After administration of prophylactic antibiotic (Cefalexin) and prophylactic antiepileptic (Phenytoin), a horse-shoe incision was made on right frontal region extending medially to midline and posteriorly to coronal suture. After subgaleal elevation of skin flap, a rectangular craniotomy was performed extending from 1cm anterior to coronal suture 3cm anteriorly and from approximately 1cm off midline 2cm laterally (Figure 2C). A U-shaped dural incision was made and dura was reflected medially. After identification of middle frontal gyrus, a small corticotomy and subsequent blunt dissection was performed through white matter fibers with a posterior, inferior and medial trajectory to reach tumor. Yasargil (Leyla) brain retractors were placed to maintain surgical access. Tumor had a thick purple capsule with adjacent yellowish gliotic tissue. Tumor capsule was friable and entered using suction and bipolar cautery. Hemorrhagic fluid content and blood clots mixed with necrotized tissue were suctioned. Tumor capsule was totally resected using suction and bipolar cautery under microscopic view till the gliotic tissue could be seen in entire periphery of surgical cavity. CSF egression from a small rent into right ventricle frontal horn was encountered during resection of deep medial parts of tumor capsule which was secured with a cotton patty to prevent blood backflow into ventricle. Meticulous hemostasis was achieved using oxidized regenerated cellulose and surgical site irrigation was done. Dura was sutured in a watertight fashion and bone flap was secured in place. Surgery duration was approximately two hours.

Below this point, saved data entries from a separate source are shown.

-- ==== Sys2Proof/Machine/Silence.lean ====
section
/-! DEFINITION. A port's silence (07_cabinet_switch_ports.md, R138), with the member action it takes. -/

namespace Sys2Proof.Machine

/-- R138: an action that does not fit the role acts as REPORT. -/
def Port.fittedAction (q : Port) : SilenceAction :=
  match q.action, q.role with
  | .haltMember, .robot _ => .haltMember
  | .degradeMember, .camera _ => .degradeMember
  | _, _ => .report

/-- R138: port `i` has fallen silent. -/
def Part.fallSilent (p : Part) (i : Fin 16) : Part :=
  let p := p.modPort i fun q => { q with silent := true, silences := inc16 q.silences }
  let q := p.spm.ports[i]
  let p := (p.raise .silent (portMember i)).portOutcome i .silent q.fittedAction.code
  let p :=
    match q.role with
    | .camera c => p.cameraSilence c q.action
    | .robot r => if q.action = SilenceAction.haltMember then p.requestHalt r .portSilent else p
    | .unassigned | .linePc | .service _ | .other => p
  p.rewrite .spm

/-- R138: the silence deadline of port `i` is reached: it is disarmed, and a port not silent already falls silent. -/
def Part.portSilence (p : Part) (i : Fin 16) : Part :=
  if deadlineReached p.spm.ports[i].deadline p.now then
    let silent := p.spm.ports[i].silent
    let p := p.modPort i fun q => { q with deadline := none }
    if silent then p else p.fallSilent i
  else p

end Sys2Proof.Machine
end

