/-- R76 to R78, R81: ROTATION_SET and WINDOW_SET. A ROTATION_SET with a count outside 1 to 12, a flag or an entry out
of range is refused with PARAM; in UNPROFILED and READY the rotation is adopted at once, else it pends, and one pending
before it ends SUPERSEDED. A WINDOW_SET with an index above 5 is refused with PARAM. With the tracker UNPROFILED or
READY or the robot not RUNNING the window is live at once, its close clamped to the pitch (before the first adoption
the clamp is free, log 11); a zero window is told. Else it pends, and one pending before it ends SUPERSEDED. -/
def Obligations.RotationAndWindowSet : Prop :=
  (∀ (p : Part) (w : List Instr) (cell : Fin 48) (count skip : Byte) (entries : List Byte), entries.length = 12 →
    p.canTake cell (.rotationSet count skip entries) →
    let valid := 1 ≤ count.toNat ∧ count.toNat ≤ 12 ∧ skip.toNat ≤ 1 ∧
      ∀ b ∈ entries.take count.toNat, b.toNat ≤ 5 ∨ b = 255
    let slots : List (Option (Fin 6)) := (entries.take count.toNat).map six
    let rotation : Rotation := ⟨slots, skip.toNat == 1⟩
    (¬ valid → Leads (.rotationSet cell count skip entries) ⟨p, w⟩ fun q => p.onlyAnswers q cell .param) ∧
    (valid → p.cvt.tracker = .unprofiled ∨ p.cvt.tracker = .ready →
      Leads (.rotationSet cell count skip entries) ⟨p, w⟩ fun q =>
        q.rbp = { p.rbp with rotation := rotation, pendingRotation := none, cursor := 0 } ∧
        q = { p with rbp := q.rbp, odk := q.odk, rpu := q.rpu, mem := q.mem } ∧ p.answers q cell .ok ∧
        p.tells q [(.rotationAdopted, 0)] ∧ q.mirrored .rbp ∧
        Memory.storesOnly p.mem q.mem [.cell cell, .bulletin 2, .mirror .rbp, .mirror .odk]) ∧
    (valid → p.cvt.tracker = .tracking ∨ p.cvt.tracker = .draining →
      Leads (.rotationSet cell count skip entries) ⟨p, w⟩ fun q =>
        q.rbp = { p.rbp with pendingRotation := some ⟨rotation, p.nextRef cell⟩ } ∧
        q = { p with rbp := q.rbp, odk := q.odk, rpu := q.rpu, mem := q.mem } ∧
        (p.rbp.pendingRotation = none → p.keeps q cell ∧ p.tells q [] ∧
          Memory.storesOnly p.mem q.mem [.cell cell, .mirror .rbp, .mirror .odk]) ∧
        (∀ (before : PendingRotation) (e : InFlight), p.rbp.pendingRotation = some before → before.ref = e.ref →
          p.odk.holds e →
          p.keepsAmong q cell (p.odk.without e.ref) ∧ q.shows e .superseded ∧ p.tells q [e.told] ∧
          Memory.storesOnly p.mem q.mem [.cell cell, .cell e.ref.cell, .bulletin 0, .mirror .rbp, .mirror .odk]))) ∧
  (∀ (p : Part) (w : List Instr) (cell : Fin 48) (robot : Byte) (opening closing : Half),
    p.canTake cell (.windowSet robot opening closing) →
    (6 ≤ robot.toNat → Leads (.windowSet cell robot opening closing) ⟨p, w⟩ fun q => p.onlyAnswers q cell .param) ∧
    ∀ r : Fin 6, robot.toNat = r.val →
      let k := p.rbp.robots[r]
      let atOnce := p.cvt.tracker = .unprofiled ∨ p.cvt.tracker = .ready ∨ k.state ≠ .running
      (∀ f, p.cvt.profile = some f → atOnce →
        Leads (.windowSet cell robot opening closing) ⟨p, w⟩ fun q =>
          let live : Window := ⟨opening.toNat, min closing.toNat f.pitch⟩
          q.rbp = p.rbp.put r { k with live := live } ∧
          q = { p with rbp := q.rbp, odk := q.odk, rpu := q.rpu, mem := q.mem } ∧
          p.answers q cell (if f.pitch < closing.toNat then .clamped else .ok) ∧
          p.tells q (if live.closing ≤ live.opening then [(.zeroWindow, robotMember r)] else []) ∧ q.mirrored .rbp ∧
          Memory.storesOnly p.mem q.mem [.cell cell, .bulletin 2, .mirror .rbp, .mirror .odk]) ∧
      (p.cvt.profile = none → atOnce →
        Leads (.windowSet cell robot opening closing) ⟨p, w⟩ fun q =>
          ∃ live : Window, live.opening = opening.toNat ∧ live.closing ≤ closing.toNat ∧
            q.rbp = p.rbp.put r { k with live := live } ∧
            q = { p with rbp := q.rbp, odk := q.odk, rpu := q.rpu, mem := q.mem, freeCount := q.freeCount } ∧
            p.answers q cell (if live.closing < closing.toNat then .clamped else .ok) ∧
            Memory.storesOnly p.mem q.mem [.cell cell, .bulletin 2, .mirror .rbp, .mirror .odk]) ∧
      (p.cvt.tracker = .tracking ∨ p.cvt.tracker = .draining → k.state = .running →
        Leads (.windowSet cell robot opening closing) ⟨p, w⟩ fun q =>
          q.rbp = p.rbp.put r
            { k with pendingWindow := some ⟨⟨opening.toNat, closing.toNat⟩, p.nextRef cell⟩ } ∧
          q = { p with rbp := q.rbp, odk := q.odk, rpu := q.rpu, mem := q.mem } ∧
          (k.pendingWindow = none → p.keeps q cell ∧ p.tells q [] ∧
            Memory.storesOnly p.mem q.mem [.cell cell, .mirror .rbp, .mirror .odk]) ∧
          (∀ (before : PendingWindow) (e : InFlight), k.pendingWindow = some before → before.ref = e.ref →
            p.odk.holds e →
            p.keepsAmong q cell (p.odk.without e.ref) ∧ q.shows e .superseded ∧ p.tells q [e.told] ∧
            Memory.storesOnly p.mem q.mem
              [.cell cell, .cell e.ref.cell, .bulletin 0, .mirror .rbp, .mirror .odk])))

Patient was extubated immediately after emergence from anesthesia. Immediate post-op examination revealed complete consciousness without any significant changes in pre-operative motor status and with no surgically imposed new focal neurological deficit. Patient was admitted to pediatric ICU. On first post-operative day, there was considerable improvement in patient motor status with 3/5 and 4/5 muscle forces of left upper and lower extremities respectively. Agitation resolved and he had complete tolerance of oral feeding. Post-operative contrast enhanced MRI was performed on the day after surgery which demonstrated gross total resection with no signs of enhancing tumor or hemorrhage in the surgical cavity (Figure 3). After a 2-day care in pediatric ICU, patient passed another uneventful day in pediatric neurosurgery ward and was subsequently discharged from hospital with medication and physical therapy orders.
Patient was brought to us 4 days later with subgaleal CSF collection in the surgical site without any signs of infection or raised ICP. This was managed conservatively with intermittent application of compressive dressing at home and on subsequent follow-up visit 10 days later there were no signs of pseudomeningocele in place. Neurological status was significantly improved and patient was able to walk independently but there was still a 4/5 paresis in left upper hand. After 4 months follow up, there is no sign of tumor recurrence and patient performs well without significant complaint or neurological deficit.
Histopathological examination revealed a moderately cellular mixed glioneuronal neoplasm in a myxoid bachground forming numerous perivascular pseudorosettes. Tumor cells were round and monotonous with low mitotic rate. Necrosis, atypia and endothelial proliferation were all absent (Figure 4). Immunohistochemistry (IHC) staining was positive for vimentin, S100, synaptophysin (scattered cells) and NSE and negative for EMA and CK. Also, 3% of cells were positive for Ki-67. These findings were consistent with PGNT (WHO grade I).